- Born: Eva Luisa Aguirre Muñíz Guadalajara, Jalisco, Mexico
- Occupations: Television presenter, actress, singer
- Years active: 1963–1971

= Evita (actress) =

Mexican singer and actress

Eva Luisa Aguirre Muñíz, better known as Evita, is a Mexican television presenter, actor, and singer.

==Career==
She began on Channel 4 in Guadalajara when Televicentro director Mario Rincón discovered her. She even had her own program called Niñerías con Hemostyl, sponsored by Hemostyl syrup. The program was later recorded and distributed to various television stations in Mexico.

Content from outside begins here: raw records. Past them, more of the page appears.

/-! ## Engines -/

/-- 04 R119, R120, R122, R123, R127: the engine that takes the eligible head of a chain runs it, if its checks hold,
and passes the head on; what COPY, COPY2D, FILL, GATHER and SCATADD will move row by row; an entry that fails a check
stops its chain with the code and its sequence number. A SUBMIT passes its submission to the Parser. Where the spec
leaves this open, it is the model's reading: logs 26, 64, 65, 86. -/
def Obligations.EntriesStartOrStopTheirChain : Prop :=
  let instrOf (ch op : Nat) (e : Entry) : Instr := match op with
    | 0x01 => .copy ch e
    | 0x02 => .copy2d ch e
    | 0x03 => .fill ch e
    | 0x10 => .gather ch e
    | 0x11 => .gatherm ch e
    | 0x12 => .scatadd ch e
    | 0x20 => .allred ch e
    | 0x21 => .rscat ch e
    | 0x22 => .allgath ch e
    | 0x23 => .bcast ch e
    | 0x30 => .submit ch e
    | _ => .entryNop ch e
  ∀ (s : State) (ch op : Nat) (e : Entry) (o : Owner), s.headEntry ch = some (o, op, e) → s.mayTake ch = true →
    ch % 2 ^ 22 + 64 ≤ 2 ^ 22 →
    (∀ r bs fixed sr, op ∈ [0x00, 0x01, 0x02, 0x03, 0x10, 0x11, 0x12, 0x20, 0x21, 0x22, 0x23, 0x30] →
      s.checkEntry o op e = some (.ok r) → s.readMine r = some (.ok (bs, fixed, sr)) →
      ∃ u, exec (instrOf ch op e) s = .next u ∧
        u.eng.running.find s.fresh = some
          { r with mine := bs, flags := flagIf fixed fCOR, passed := decide (op = 0x30) } ∧
        (∀ id, id ≠ s.fresh → u.eng.running.find id = s.eng.running.find id) ∧
        r.chain = o.chain ∧ r.seq = o.seq ∧ r.op = op ∧ r.e = e ∧ r.done = 0 ∧
        u.chHead o.chain = sr.sliceNat (o.entry + 56) 8 ∧ u.blocks = sr.blocks ∧
        (op < 0x10 ∨ 0x12 < op ∨ (s.entCap o (e.cap 2)).1.kind ≠ 1 ∧ s.mem.flips = [] →
          u.cores = sr.cores ∧ u.mem.dev = sr.mem.dev) ∧ (op < 0x20 ∨ op = 0x30 → sr = s) ∧
        (op = 0x01 → r.rows = [(some e.src.toNat, e.dst.toNat)] ∧ r.total = e.len.toNat) ∧
        (op = 0x02 → r.total = e.count.toNat * e.len.toNat ∧ r.rows = (List.range e.count.toNat).map fun i =>
          (some (e.src.toNat + i * e.sstride.toNat), e.dst.toNat + i * e.dstride.toNat)) ∧
        (op = 0x03 → r.total = e.count.toNat * e.len.toNat ∧ r.rows = (List.range e.count.toNat).map fun i =>
          (none, e.dst.toNat + i * e.dstride.toNat)) ∧
        (∀ idx, s.engWords (coreOfSlice o.chain) o.part (s.entCap o (e.cap 2)).1 e.aux.toNat e.count.toNat = some idx →
          (op = 0x10 → r.rows = (List.range e.count.toNat).map fun i =>
            (some (e.src.toNat + idx.1.getD i 0 * e.sstride.toNat), e.dst.toNat + i * e.dstride.toNat)) ∧
          (op = 0x12 → r.rows = (List.range e.count.toNat).map fun i =>
            (some (e.src.toNat + i * e.sstride.toNat), e.dst.toNat + idx.1.getD i 0 * e.dstride.toNat))) ∧
        (op = 0x30 → ∀ p P, s.parserPart o.chain = some p → s.ctl.parts.find p = some P → ∃ P',
          u.ctl.parts.find p = some P' ∧ ⟨.chain o.entry o.seq, p, o.sup⟩ ∈ P'.queue)) ∧
    (∀ k, s.checkEntry o op e = some (.error k) → op < 0x20 ∨ 0x23 < op → k < 256 → o.tag = none →
      (∀ b t, o.block = some (b, t) → s.blocks.find b = none) → s.graphs = [] →
      ∃ u, exec (instrOf ch (if (opClass op).isSome then op else 0) e) s = .next u ∧
        u.chStatus o.chain = k + 256 * (o.seq % 2 ^ 24) ∧ u.eng.running =
          (s.eng.running.filter fun x => !(x.2.chain = o.chain && decide (o.seq ≤ x.2.seq))) ∧ u.blocks = s.blocks)

/-- 04 R123, R124: a landing of COPY, COPY2D or FILL from slice space brings a run of at most 4 KiB of one row to its
place, counts on with it, and with G counts the bytes on the entry's guard; into a granule of a guard it stops the
chain with RIGHTS. Bytes for a slice of another package are sent there and counted only once that has acknowledged
them. Where the spec leaves this open, it is the model's reading: log 27. -/
def Obligations.LandingsMoveBytesAndCount : Prop :=
  ∀ (s : State) (ch seq id w : Nat) (r : Running),
    (s.eng.running.find? fun x => x.2.chain = ch && x.2.seq = seq) = some (id, r) → s.eng.running.find id = some r →
    r.done < r.total → r.flight = 0 → r.owed = [] → s.heldCopy r.owner = false → r.total = r.rows.length * w → r.op ∈ [0x01, 0x02, 0x03] → s.mem.tiles = [] → r.e.k = false →
    r.src.kind = 2 → r.dst.kind = 2 → s.mem.flips = [] → (r.op ≠ 0x03 → (r.rows.getD (r.done / w) (none, 0)).1 ≠ none) →
    let row := r.rows.getD (r.done / w) (none, 0)
    let off := r.done % w
    let dest := s.sliceCopy (r.dst.at + (row.2 + off)) r.e.s
    ∃ n, 0 < n ∧ n ≤ 4096 ∧ off + n ≤ w ∧
      let bs := if r.op = 0x03 then (List.range n).map fun i => BitVec.ofNat 8 (r.e.param.toNat / 2 ^ (8 * ((off + i) % 4)))
        else s.sliceRead (s.capSlice r.src (row.1.getD 0 + off)) n
      (r.op ≠ 0x03 → s.slicePoisoned (s.capSlice r.src (row.1.getD 0 + off)) n = false) →
      (s.here dest = false → ∃ u x, exec (.engineLanding ch seq) s = .next u ∧ u.mem = s.mem ∧
        u.eng.running.find id = some { r with flight := n } ∧ u.eng.sent = s.eng.sent ++ [x] ∧ x.dst = pkgOfSlice dest ∧
        x.op = .store dest bs ∧ x.land = some (ch, seq)) ∧
      (s.here dest = true → s.guarded dest n = false → ∃ u, exec (.engineLanding ch seq) s = .next u ∧
        u.eng.running.find id = some { r with done := r.done + n } ∧ u.mem.dev = s.mem.dev ∧ u.blocks = s.blocks ∧
        (r.e.g = false ∨ r.guard = none → Mem.read u.mem.slice (sliceKey dest) n = bs ∧
          SliceBut s u fun a => sliceKey dest ≤ a ∧ a < sliceKey dest + n) ∧
        ∀ g, r.e.g = true → r.guard = some g → s.here g = true → g % 32 = 0 → r.flags = 0 →
          (sliceKey dest + n ≤ sliceKey g ∨ sliceKey g + 32 ≤ sliceKey dest) →
          u.guard g = (s.guard g).land n ∧ Mem.read u.mem.slice (sliceKey dest) n = bs ∧
          SliceBut s u fun a => (sliceKey dest ≤ a ∧ a < sliceKey dest + n) ∨ (sliceKey g ≤ a ∧ a < sliceKey g + 32)) ∧
      (s.here dest = true → s.guarded dest n = true → exec (.engineLanding ch seq) s = .next (s.stopEntry r 0x05).tock)

/-- 04 R123, 08 R223: after its last landing an entry makes one arrival, with A (a SUBMIT with G also counts 0 bytes),
and the chain's sequence word rises to it; before that nothing happens. An abort token stops the entry of its group
and attempt with ABORTED, and that guard passes to the next attempt, which it does also where the member's entry has
still to start; any other token is dropped. 04 R121: what a collective lands: ALLRED the reduction of the members'
elements in the fixed tree of 64 ranks, RSCAT the share of it that goes to the member's rank, ALLGATH every member's
elements in rank order, BCAST those of rank 0. Where the spec leaves this open, it is the model's reading: logs 27,
28. -/
def Obligations.EntriesCompleteAbortOrCombine : Prop :=
  ((∀ (s : State) (ch seq id : Nat) (r : Running), s.eng.running = [(id, r)] → r.chain = ch → r.seq = seq →
     r.ended = false → (r.passed = false ∨ r.result ≠ none) →
     (r.done < r.total → exec (.entryCompletion ch seq) s = .next s) ∧
     (r.total ≤ r.done → s.chSeq ch + 1 = seq → seq < 2 ^ 64 → s.here ch = true →
        ch % 2 ^ 22 + 64 ≤ 2 ^ 22 → s.graphs = [] →
       ∃ u, exec (.entryCompletion ch seq) s = .next u ∧
         ((r.guard = none ∨ r.e.a = false ∧ (r.e.g = false ∨ r.op ≠ 0x30)) → u.chSeq ch = seq ∧ u.eng.running = [] ∧
           SliceBut s u fun a => sliceKey (ch + 24) ≤ a ∧ a < sliceKey (ch + 24) + 8) ∧
         ∀ g, r.guard = some g → s.here g = true → g % 32 = 0 →
           (sliceKey g + 32 ≤ sliceKey (ch + 24) ∨ sliceKey (ch + 24) + 8 ≤ sliceKey g) →
           let G := if r.e.g = true ∧ r.op = 0x30 then (s.guard g).land 0 else s.guard g
           u.chSeq ch = seq ∧ u.eng.running = [] ∧ u.guard g = if r.e.a = true then G.arrive 1 else G)) ∧
   ∀ (s : State) (die group attempt : Nat),
     let meets (r : Running) (g : Nat) : Prop := 0x20 ≤ r.op ∧ r.op ≤ 0x23 ∧ r.e.gid = group ∧ r.e.attempt = attempt ∧
       dieOf (coreOfSlice r.chain) = die ∧ r.guard = some g ∧ s.sliceNat (g + 18) 2 = attempt
     let waiting (o : Owner) : Running := s.unstarted o (s.sliceNat o.entry 1) (Entry.ofBytes (s.sliceRead o.entry 64))
     ((∀ x ∈ s.eng.running, ∀ g, ¬ meets x.2 g) → (∀ o ∈ s.eng.owners, o.taken = false → s.here o.chain = true →
       ∀ g, ¬ meets (waiting o) g) → exec (.abortToken die group attempt) s = .next s) ∧
     (∀ o g, (∀ x ∈ s.eng.running, ∀ g', ¬ meets x.2 g') → s.eng.owners = [o] → o.taken = false → s.here o.chain = true →
       meets (waiting o) g → s.here g = true → g % 32 = 0 → ∃ u, exec (.abortToken die group attempt) s = .next u ∧
         u.sliceNat (g + 18) 2 = (attempt + 1) % 2 ^ 16 ∧ u.eng = s.eng ∧ u.blocks = s.blocks ∧
         SliceBut s u fun a => sliceKey g + 18 ≤ a ∧ a < sliceKey g + 20) ∧
     ∀ id r g, s.eng.running = [(id, r)] → meets r g → r.owner.chain = r.chain → r.owner.seq = r.seq →
       r.owner.tag = none → (∀ b t, r.owner.block = some (b, t) → s.blocks.find b = none) → s.graphs = [] →
       s.here r.chain = true → r.chain % 2 ^ 22 + 64 ≤ 2 ^ 22 → s.here g = true → g % 32 = 0 →
       (sliceKey g + 32 ≤ sliceKey (r.chain + 4) ∨ sliceKey (r.chain + 4) + 4 ≤ sliceKey g) →
       ∃ u, exec (.abortToken die group attempt) s = .next u ∧ u.chStatus r.chain = 0x17 + 256 * (r.seq % 2 ^ 24) ∧
         u.eng.running = [] ∧ u.sliceNat (g + 18) 2 = (attempt + 1) % 2 ^ 16) ∧
  (∀ (s : State) (r : Running),
     let ms := r.members
     let n := r.e.count.toNat
     let z := r.e.esize
     let elem (k i : Nat) : Nat := s.memberElem r k (ms.getD k (0, 0)) i
     let red (i : Nat) : Nat := (rankTree r.e.redOp r.e.redTy ((List.range ms.length).map fun k => elem k i)).1
     let bytes (f : Nat → Nat) (m : Nat) : List Byte := (List.range m).flatMap fun i => leBytes z (f i)
     (r.op = 0x20 → (s.collective r).1 = bytes red n) ∧
     (r.op = 0x21 → ∀ k, k < ms.length → ms.getD k (0, 0) = (s.ctl.pkg, dieOf (coreOfSlice r.chain)) →
       (∀ j, j < k → ms.getD j (0, 0) ≠ (s.ctl.pkg, dieOf (coreOfSlice r.chain))) → n % ms.length = 0 →
       (s.collective r).1 = bytes (fun i => red (k * (n / ms.length) + i)) (n / ms.length)) ∧
     (r.op = 0x22 → (s.collective r).1 = (List.range ms.length).flatMap fun k => bytes (elem k) n) ∧
     (r.op = 0x23 → (s.collective r).1 = bytes (elem 0) n))

/-! ## Population -/

/-- 01 R33, R34, 13 R330: a relation instruction opens the instance of its scope, whose members are the live rows of
that scope, or arrives at the one that is open at its word, and its split parks; behind the instance of another word
it waits. 01 R34, R35, 13 R331, 06 R185 to R188: an instance starts when its last member has arrived, and completes
with the effect of its instruction, its splits merged and its rows born; a fault of the effect closes it without one,
an absent page of its object makes it wait, and a full store buffer commits and drains first. An instance whose
awaited members cannot move closes with COLLSTALL; a shadow pair that cannot move faults QDRY; a split whose queue is
ready issues again. Where the spec leaves this open, it is the model's reading: logs 12, 22, 61. -/
def Obligations.RelationInstructionsOpenAndExecute : Prop :=
  (let issues (i : Instr) (f : UW) (ok : Ctx → Prop) : Prop :=
     ∀ s c, Ready s c i → ok c →
       let bl := f.bit 23
       let open' := if bl then c.blk.inst else c.trp.inst
       let arrives (p : Inst → Prop) : Prop := ∃ (u : State) (B : Block) (T : Troupe) (I : Inst),
         exec i s = .next ((u.settleTrp c.b c.t).stepEnds c.b c.t c.e c.sp.own) ∧ u.blocks.find c.b = some B ∧ B.troupes.find c.t = some T ∧
         (if bl then B.inst else T.inst) = some I ∧ p I ∧ u.mem = s.mem ∧ T.regs = c.trp.regs ∧ T.lm = c.trp.lm ∧
         T.splits.find c.e = some { c.sp with wait := .pop bl true, only := none }
       (open' = none → i.h = false → arrives fun I => I.pc = c.sp.pc ∧ I.size = 2 ∧ I.instr = i ∧ I.block = bl ∧
         I.opener = c.t ∧ I.started = false ∧ I.arrived.get 0 c.t = c.sp.own &&& c.trp.lm ∧
         I.active.get 0 c.t = c.active &&& c.trp.lm ∧
         ∀ t, I.members.get 0 t = if bl then ((c.blk.troupes.find t).map Troupe.lm).getD 0
           else if t = c.t then c.trp.lm else 0) ∧
       (∀ J, open' = some J → J.pc = c.sp.pc → arrives fun I =>
         I.arrived.get 0 c.t = J.arrived.get 0 c.t ||| (c.sp.own &&& J.members.get 0 c.t) ∧
         I.active.get 0 c.t = J.active.get 0 c.t ||| (c.active &&& J.members.get 0 c.t) ∧
         I.members = J.members ∧ I.opener = J.opener ∧ I.instr = J.instr) ∧
       (∀ J, open' = some J → J.pc ≠ c.sp.pc → c.trp.run = none → ∃ (t : State) (T : Troupe), exec i s = .next t ∧
         t.trp? c.b c.t = some T ∧ T.splits.find c.e = some { c.sp with wait := .pop bl false } ∧ t.mem = s.mem)
   let plain (c : Ctx) : Prop := c.task.launch.shd = false
   (∀ f, issues (.group f) f plain) ∧ (∀ f, issues (.build f) f fun _ => True) ∧
   (∀ f, issues (.join f) f fun c => plain c ∧ f.f 7 1 + 1 < c.nregs) ∧ (∀ f, issues (.expand f) f plain) ∧
   (∀ f, issues (.repack f) f plain) ∧ ∀ f, issues (.rcount f) f fun _ => True) ∧
  ((∀ (s : State) (b t : Nat) (sc : Scope) (I : Inst) (B : Block) (K : Task), s.instAt b sc = some (t, I) →
     s.blocks.find b = some B → s.tasks.find B.task = some K →
     let waits := I.started = true ∨ B.allArrived I = false
     (waits → exec (.populationExecute b sc) s = .next s) ∧
     (I.started = false → exec (.populationComplete b sc) s = .next s) ∧
     (∀ r, I.effect b K s = .error (.fail r) →
       (¬ waits → exec (.populationExecute b sc) s = .next (s.failInst b t I r)) ∧
       (I.started = true → exec (.populationComplete b sc) s = .next (s.failInst b t I r))) ∧
     (∀ k w, I.effect b K s = .error (.lack k w) →
       (¬ waits → exec (.populationExecute b sc) s = .next (s.lackPage b t I k w)) ∧
       (I.started = true → exec (.populationComplete b sc) s = .next (s.lackPage b t I k w))) ∧
     (I.effect b K s = .error .full →
       (¬ waits → exec (.populationExecute b sc) s = .next (s.overflow b)) ∧
       (I.started = true → exec (.populationComplete b sc) s = .next (s.overflow b))) ∧
     (∀ x, I.effect b K s = .ok x →
       (¬ waits → exec (.populationExecute b sc) s = .next (s.modInst b t I.block fun o => o.map fun I =>
         { I with started := true, lack := none })) ∧
       (I.started = true → exec (.populationComplete b sc) s =
         .next (x.2.completeInst b t I K.launch B.troupes x.1.1 x.1.2).tock)) ∧
     (∀ pc, B.stalled I = some pc → exec (.collstallClose b sc) s = .next (s.failInst b t I ⟨0x0F, 0, pc.toNat⟩)) ∧
     (B.stalled I = none → exec (.collstallClose b sc) s = .next s)) ∧
   (∀ (s : State) (b t e q : Nat) (push : Bool) (m : Mask) (B : Block) (T : Troupe) (S : Split),
     s.blocks.find b = some B → B.troupes.find t = some T → T.splits.find e = some S → S.wait = .queue q push m →
     (s.queueReady b t e q push m = false → exec (.queueWake b t e) s = .next s) ∧
     (s.queueReady b t e q push m = true → ∃ (u : State) (U : Troupe), exec (.queueWake b t e) s = .next u ∧ u.trp? b t = some U ∧
       U.splits.find e = some { S with wait := .ready } ∧ (∀ k, k ≠ e → U.splits.find k = T.splits.find k) ∧
       U.regs = T.regs ∧ U.q = T.q ∧ { u with blocks := s.blocks } = s) ∧
     (s.pairDry b B t = false → exec (.qdryDeadlock b t) s = .next s) ∧
     (s.pairDry b B t = true → (T.splits.map Prod.fst).Nodup →
       (∀ k R, T.splits.find k = some R → k ≠ e → (∃ q p m, R.wait = .queue q p m) → R.age < S.age) →
       ∃ skip, exec (.qdryDeadlock b t) s = .next (s.takeFault b t e ⟨0x10, 0, 1⟩ S.pc S.pc skip))))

She made her film debut in Ven a cantar conmigo (1967). The film was shot in Guadalajara and Chapala; Evita, accompanied by Robert Conrad and Alicia Bonet, showed the most important places of Guadalajara, such as the Hospicio Cabañas and the San Juan de Dios Market. She is also known for her starring roles in the Capulina films Mi padrino (1969) and El nano (1971).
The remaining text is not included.